Post by lightsout » Nov 16, 2015 4:25 pm

I used this bit of PowerShell:

Code: Select all

get-vbrjob | ? {$_.JobType -eq "Backup" } | Set-VBRJobAdvancedViOptions -UseChangeTracking $false | out-null
To disable CBT on all of my jobs.

I've heard from VMware we'll see a patch for it this month.

rccl_ecain
Influencer
Posts: 12
Liked: 14 times
Joined: Jan 06, 2015 10:46 pm
Full Name: Ethan Cain
Location: Miramr, FL
Contact:

Re: There's a new CBT bug in ESXi 6

Post by rccl_ecain » Nov 16, 2015 4:52 pm

This part of the KB:

" this causes the change tracking information of I/Os that occur during snapshot consolidation to be lost."

Seems to be suggesting that the VM itself may be corrupted because of the consolidation process, whereas the incorrect data (corrupt data) is written back into the VM. I have a few VM's that are experiencing this type of issue it seems, were an Oracle DB server becomes corrupt after a backup. Has anyone else seen this? IF this shows up more, the only choice I have is to disable all backups.
Retired 'Cloud Admiral'. Might actually be on a ship.

fourg
Novice
Posts: 4
Liked: 1 time
Joined: Sep 16, 2015 10:11 pm
Full Name: Brent F
Contact:

Re: There's a new CBT bug in ESXi 6

Post by fourg » Nov 16, 2015 4:57 pm 1 person likes this post

lightsout wrote:

Code: Select all

get-vbrjob | ? {$_.JobType -eq "Backup" } | Set-VBRJobAdvancedViOptions -UseChangeTracking $false | out-null
I came here for this, thank you kind sir!

ndolson
Influencer
Posts: 13
Liked: 2 times
Joined: Jan 08, 2015 3:56 pm
Full Name: Neal
Contact:

Re: There's a new CBT bug in ESXi 6

Post by ndolson » Nov 16, 2015 7:13 pm

rccl_ecain wrote:This part of the KB:

" this causes the change tracking information of I/Os that occur during snapshot consolidation to be lost."

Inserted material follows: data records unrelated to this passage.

-- ==== Sys2Proof/Proofs/MalformedSequences.lean ====
section
/-! PROOF. The fixed meaning of each malformed or unusual escape sequence (30_encoding.md R75). -/

namespace Sys2Proof.Machine

/-- A byte that is neither ESC nor a marker is a literal, whatever PEND is (40_escape_codec.md R105). -/
theorem decStep_of_ne_markers {b : Byte} (pend : Bool) (hesc : b ≠ ESC) (hfend : b ≠ TFEND) (htfesc : b ≠ TFESC) :
    decStep pend b = (some b, false) := by simp only [decStep, if_neg hesc, if_neg hfend, if_neg htfesc]

/-- With PEND clear only ESC has a special meaning: the two markers are literals too. -/
theorem decStep_false_of_ne_ESC {b : Byte} (hesc : b ≠ ESC) : decStep false b = (some b, false) := by
  by_cases hfend : b = TFEND
  · subst hfend; rfl
  by_cases htfesc : b = TFESC
  · subst htfesc; rfl
  exact decStep_of_ne_markers false hesc hfend htfesc

/-- A byte step that emits and clears PEND leaves the decoder at the start again. -/
theorem decFrom_cons_of_emit {pend : Bool} {b c : Byte} (h : decStep pend b = (some c, false)) (x : List Byte) :
    decFrom pend (b :: x) = c :: dec x := by
  rw [decFrom_cons, h]; rfl

/-- An ESC drops out of the output and leaves PEND set, also when PEND was set before. -/
theorem decFrom_ESC_cons (pend : Bool) (x : List Byte) : decFrom pend (ESC :: x) = decFrom true x := by
  rw [decFrom_cons, decStep_ESC]; rfl

/-- With PEND clear a byte other than ESC stands for itself. -/
theorem dec_cons_of_ne_ESC {b : Byte} (hesc : b ≠ ESC) (x : List Byte) : dec (b :: x) = b :: dec x :=
  decFrom_cons_of_emit (decStep_false_of_ne_ESC hesc) x

/-- After an ESC, a byte that is neither ESC nor a marker is a literal, and the ESC is dropped. -/
theorem dec_ESC_cons_of_ne_markers {b : Byte} (hesc : b ≠ ESC) (hfend : b ≠ TFEND) (htfesc : b ≠ TFESC)
    (x : List Byte) : dec (ESC :: b :: x) = b :: dec x :=
  (decFrom_ESC_cons false _).trans (decFrom_cons_of_emit (decStep_of_ne_markers true hesc hfend htfesc) x)

/-- The second of two ESCs is pending just as a single one is. -/
theorem dec_ESC_ESC_cons (x : List Byte) : dec (ESC :: ESC :: x) = dec (ESC :: x) :=
  calc decFrom false (ESC :: ESC :: x)
    _ = decFrom true (ESC :: x) := decFrom_ESC_cons false _
    _ = decFrom true x := decFrom_ESC_cons true x
    _ = decFrom false (ESC :: x) := (decFrom_ESC_cons false x).symm

/-- Settles O12: an ESC before a literal or another ESC is dropped (`dec_ESC_cons_of_ne_markers`, `dec_ESC_ESC_cons`), as
is one at the end; the markers and FEND without an ESC before them are cases of `dec_cons_of_ne_ESC`. -/
theorem malformedSequencesHaveAFixedMeaning : Obligations.MalformedSequencesHaveAFixedMeaning := by
  unfold Obligations.MalformedSequencesHaveAFixedMeaning
  exact ⟨fun _ x hfend htfesc hesc => dec_ESC_cons_of_ne_markers hesc hfend htfesc x, dec_ESC_ESC_cons,
    decFrom_append_ESC false, dec_cons_of_ne_ESC (by decide), dec_cons_of_ne_ESC (by decide),
    dec_cons_of_ne_ESC (by decide)⟩

end Sys2Proof.Machine
end

section
/-! PROOF. The tables of the escape encoder and of the decoder's byte step (40_escape_codec.md R100, R105). -/

namespace Sys2Proof.Machine

@[simp] theorem esc_FEND : esc FEND = [ESC, TFEND] := if_pos rfl

@[simp] theorem esc_ESC : esc ESC = [ESC, TFESC] := rfl

/-- A byte that is neither FEND nor ESC is encoded as itself. -/
theorem esc_of_ne {b : Byte} (hfend : b ≠ FEND) (hesc : b ≠ ESC) : esc b = [b] := by
  simp only [esc, if_neg hfend, if_neg hesc]

/-- Settles O7: the table is `esc`'s three cases; that no state passes between bytes is `escAll_append`. -/
theorem escapeEncoderTable : Obligations.EscapeEncoderTable := by
  unfold Obligations.EscapeEncoderTable
  exact ⟨esc_FEND, esc_ESC, fun _ => esc_of_ne, fun b => List.append_nil (esc b), escAll_append⟩

/-- With PEND set TFEND is the second half of an escaped FEND (R105). -/
@[simp] theorem decStep_true_TFEND : decStep true TFEND = (some FEND, false) := rfl

/-- With PEND set TFESC is the second half of an escaped ESC (R105). -/
@[simp] theorem decStep_true_TFESC : decStep true TFESC = (some ESC, false) := rfl

/-- Settles O10: the ESC rows are `decStep_ESC`, the markers' rows depend on PEND, and the last row is
`decStep_of_ne_markers`. -/
theorem decoderByteStepTable : Obligations.DecoderByteStepTable := by
  unfold Obligations.DecoderByteStepTable
  exact ⟨decStep_ESC false, decStep_ESC true, decStep_true_TFEND, decStep_false_of_ne_ESC (by decide),
    decStep_true_TFESC, decStep_false_of_ne_ESC (by decide), fun pend _ => decStep_of_ne_markers pend⟩

end Sys2Proof.Machine
end

section
/-! PROOF. The round trip (40_escape_codec.md R109): decoding undoes encoding, on byte sequences and as operations. -/

namespace Sys2Proof.Machine

/-! ### Byte sequences -/

/-- The decoder reads the expansion of one byte back as that byte, and is at its start again. -/
theorem dec_esc_append (b : Byte) (y : List Byte) : dec (esc b ++ y) = b :: dec y := by
  by_cases hfend : b = FEND
  · subst hfend
    rw [esc_FEND]
    exact (decFrom_ESC_cons false _).trans (decFrom_cons_of_emit decStep_true_TFEND y)
  by_cases hesc : b = ESC
  · subst hesc
    rw [esc_ESC]
    exact (decFrom_ESC_cons false _).trans (decFrom_cons_of_emit decStep_true_TFESC y)
  rw [esc_of_ne hfend hesc]
  exact dec_cons_of_ne_ESC hesc y

/-- Dec(Esc(x)) = x (R109). -/
theorem dec_escAll (x : List Byte) : dec (escAll x) = x := by
  induction x with
  | nil => rfl
  | cons b x ih => rw [escAll_cons, dec_esc_append, ih]

/-- Where the whole expansion fits, both policies write all of it (R102). -/
theorem encFit_of_fits (t : EncTrunc) {c : Nat} {x : List Byte} (h : (escAll x).length ≤ c) :
    encFit t c x = escAll x := by
  induction x generalizing c with
  | nil => rfl
  | cons b x ih =>
    rw [escAll_cons, List.length_append] at h
    have hrest : encFit t (c - (esc b).length) x = escAll x := ih (by omega)
    simp only [encFit, if_pos (show (esc b).length ≤ c by omega), hrest, escAll_cons]

/-! ### The two operations -/

/-- Bytes that fit OUT_MEM, put from its start and counted in RESULT, are the RESULT bytes that the host finds there. -/
theorem written_of_putBytes_result {s t : State} {T : List Byte} (hcfg : s.cfg.wellFormed = true)
    (hT : T.length ≤ s.cfg.outSize) (ht : t = regSet (putBytes s .out 0 T) .result T.length) :
    t.result = T.length ∧ writtenRun t .out 0 t.result = T := by
  have hres : t.result = T.length := by
    rw [ht, regSet_result, putBytes_keeps_cfg]
    exact toCount_eq hcfg (.inr (.inl hT))
  have hbytes : writtenRun t .out 0 T.length = writtenRun (putBytes s .out 0 T) .out 0 T.length :=
    writtenRun_congr _ fun k _ => by rw [ht, regSet_keeps_byteAt]
  exact ⟨hres, by rw [hres, hbytes, writtenRun_putBytes]⟩

/-- An ENCODE_DATA whose output has room for the expansion writes all of it (R101, R102). -/
theorem exec_encodeData_of_fits {s : State} {x : List Byte} (hs : StateInv s) (hin : s.inLen ≤ s.cfg.inSize)
    (hx : x = writtenRun s .inp 0 s.inLen) (hlen : x.length = s.inLen) (hfit : (escAll x).length ≤ s.outCap)
    (hout : s.outCap ≤ s.cfg.outSize) :
    ∃ t, exec .encodeData s = .next t ∧ t.result = (escAll x).length ∧ writtenRun t .out 0 t.result = escAll x := by
  subst hx
  have hrun := execEncodeData_ends hin hout (.inl hlen)
  rw [encFit_of_fits _ hfit] at hrun
  exact ⟨_, hrun, written_of_putBytes_result hs.cfg (hfit.trans hout) rfl⟩

/-- A DECODE_DATA whose output has room for the decoding writes all of it (R107). -/
theorem exec_decodeData_of_fits {s : State} {y : List Byte} (hs : StateInv s) (hin : s.inLen ≤ s.cfg.inSize)
    (hy : y = writtenRun s .inp 0 s.inLen) (hlen : y.length = s.inLen) (hfit : (dec y).length ≤ s.outCap)
    (hout : s.outCap ≤ s.cfg.outSize) :
    ∃ t, exec .decodeData s = .next t ∧ t.result = (dec y).length ∧ writtenRun t .out 0 t.result = dec y := by
  subst hy
  have hrun := execDecodeData_ends hin hout (.inl hlen)
  rw [List.take_of_length_le hfit] at hrun
  exact ⟨_, hrun, written_of_putBytes_result hs.cfg (hfit.trans hout) rfl⟩

/-- Settles O20: ENCODE_DATA leaves Esc(x) in OUT_MEM, the copy of it is DECODE_DATA's input, and `dec_escAll` gives back
`x`. -/
theorem decodeDataUndoesEncodeData : Obligations.DecodeDataUndoesEncodeData := by
  unfold Obligations.DecodeDataUndoesEncodeData
  refine ⟨dec_escAll, fun s x hs hin hx hlen hfit hout => ?_⟩
  obtain ⟨t, hrun, hres, hwritten⟩ := exec_encodeData_of_fits hs hin hx hlen hfit hout
  refine ⟨t, hrun, hres, fun u hu huLen huIn hcopy huFit huOut => ?_⟩
  have hinput : escAll x = writtenRun u .inp 0 u.inLen := by
    rw [← hwritten, huLen]
    exact writtenRun_congr _ fun k hk => by simpa using (hcopy k hk).symm
  have hdec := exec_decodeData_of_fits hu huIn hinput (hres.symm.trans huLen.symm)
    (by rwa [dec_escAll]) huOut
  rwa [dec_escAll] at hdec

end Sys2Proof.Machine
end

section
/-! PROOF. The command/port bit-packer (41_command_codec.md): pack as arithmetic and bit by bit, then the operations PACK
and UNPACK. -/

namespace Sys2Proof.Machine

/-! ### The packing function -/

/-- Masking with 0x0F keeps the low nibble. -/
theorem and_0x0F_toNat (b : Byte) : (b &&& 0x0F#8).toNat = b.toNat % 16 :=
  Nat.and_two_pow_sub_one_eq_mod b.toNat 4

/-- pack as arithmetic (R130): the two masked operands are the digits, base 16, of the packed byte. -/
theorem packByte_toNat (c p : Byte) : (packByte c p).toNat = p.toNat % 16 * 16 + c.toNat % 16 := by
  have hc : c.toNat % 16 < 2 ^ 4 := Nat.mod_lt _ (by decide)
  have hfit : (p.toNat % 16) <<< 4 < 2 ^ 8 := by rw [Nat.shiftLeft_eq]; omega
  rw [packByte, BitVec.toNat_or, BitVec.toNat_shiftLeft, and_0x0F_toNat, and_0x0F_toNat, Nat.mod_eq_of_lt hfit,
    ← Nat.shiftLeft_add_eq_or_of_lt hc, Nat.shiftLeft_eq]

/-- result[7:4] = p[3:0] (R130). -/
theorem packByte_high (c p : Byte) : (packByte c p).extractLsb' 4 4 = p.extractLsb' 0 4 := by
  apply BitVec.eq_of_toNat_eq
  rw [BitVec.extractLsb'_toNat, BitVec.extractLsb'_toNat, packByte_toNat, Nat.shiftRight_eq_div_pow]
  omega

/-- result[3:0] = c[3:0] (R130). -/
theorem packByte_low (c p : Byte) : (packByte c p).extractLsb' 0 4 = c.extractLsb' 0 4 := by
  apply BitVec.eq_of_toNat_eq
  rw [BitVec.extractLsb'_toNat, BitVec.extractLsb'_toNat, packByte_toNat]
  omega

/-- Settles O21: `packByte_toNat` makes the operands the digits of the result, and its two nibbles are those digits. -/
theorem packMasksBothOperands : Obligations.PackMasksBothOperands := by
  unfold Obligations.PackMasksBothOperands
  exact ⟨fun c p => ⟨packByte_toNat c p, packByte_high c p, packByte_low c p⟩, by decide⟩

/-! ### The two operations -/

/-- PACK in every state (R131): a packed byte fills RES_BYTE, so the register's width cuts nothing off. -/
theorem exec_pack (s : State) : exec .pack s = .next { s with resByte := packByte s.argCmd s.argPort } := by
  simp only [exec, execPack, regSet_resByte, BitVec.ofNat_toNat, BitVec.setWidth_eq]

/-- Settles O22: `exec_pack`, with pack's formula written out. -/
theorem packResult : Obligations.PackResult := by
  unfold Obligations.PackResult
  exact ⟨by decide, exec_pack⟩

/-- UNPACK in every state (R134): each half of ARG_BYTE fills its register, and the second write keeps the first. -/
theorem exec_unpack (s : State) :
    exec .unpack s = .next { s with resCmd := (unpackByte s.argByte).1, resPort := (unpackByte s.argByte).2 } := by
  simp only [exec, execUnpack, regSet_resCmd, regSet_resPort, BitVec.ofNat_toNat, BitVec.setWidth_eq]

/-- Settles O23: `exec_unpack`, with unpack's two slices written out. -/
theorem unpackResult : Obligations.UnpackResult := by
  unfold Obligations.UnpackResult
  exact ⟨by decide, exec_unpack⟩

end Sys2Proof.Machine
end

section
/-! PROOF. Setting a register that ENCODE_PACKET names in neither column of 30_encoding.md R82 commutes with its run:
first the accesses, then the encoder's loop, then the operation (42_packet_framer.md R154). -/

namespace Sys2Proof.Machine

/-! ### A register set before or after -/

/-- A sequence of three may be bracketed either way. -/
theorem andThen_assoc {α β γ : Type} (q : Res α) (f : α → Res β) (g : β → Res γ) :
    andThen (andThen q f) g = andThen q fun a => andThen (f a) g := by
  cases q <;> rfl

/-- Writes of two different registers commute. -/
theorem regSet_comm (s : State) {r r' : Reg} (h : r ≠ r') (v v' : Nat) :
    regSet (regSet s r v) r' v' = regSet (regSet s r' v') r v := by
  cases r <;> cases r' <;> first | rfl | exact absurd rfl h

/-- A flag written as a number is that flag. -/
theorem regSet_pktComplete_toNat (s : State) (b : Bool) :
    regSet s .pktComplete b.toNat = { s with pktComplete := b } := by
  cases b <;> rfl

section
variable (s : State) (r : Reg) (v : Nat)

/-- MemRead looks at no register. -/
theorem memRead_regSet (sp : Space) (a : Nat) : memRead (regSet s r v) sp a = memRead s sp a := by
  simp only [memRead, regSet_keeps_cfg, regSet_keeps_byteAt]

Seems to be suggesting that the VM itself may be corrupted because of the consolidation process, whereas the incorrect data (corrupt data) is written back into the VM.
That was my concern...you can't roll back into the parent VMDK what no longer exists. :?

jmerfeld
Influencer
Posts: 16
Liked: 1 time
Joined: Apr 05, 2013 12:59 am
Full Name: James Merfeld
Contact:

Re: [KB2136854] There's a new CBT bug in ESXi 6

Post by jmerfeld » Nov 16, 2015 7:15 pm

I opened a case with VMware about this issue.. Here is the response from them. I guess CBT disable until then..
VMware Support wrote:With regards to your question on when a patch is released on the issue, it was advised a tentative release should be by December 2nd week and no exact date was given.

But a workround on the issue is suggested on http://kb.vmware.com/kb/2136854

Any questions. do reply and i will be glad to help

Gostev
SVP, Product Management
Posts: 24169
Liked: 3299 times
Joined: Jan 01, 2006 1:01 am
Location: Baar, Switzerland
Contact:

Re: There's a new CBT bug in ESXi 6

Post by Gostev » Nov 17, 2015 1:14 am

rccl_ecain wrote:This part of the KB:

" this causes the change tracking information of I/Os that occur during snapshot consolidation to be lost."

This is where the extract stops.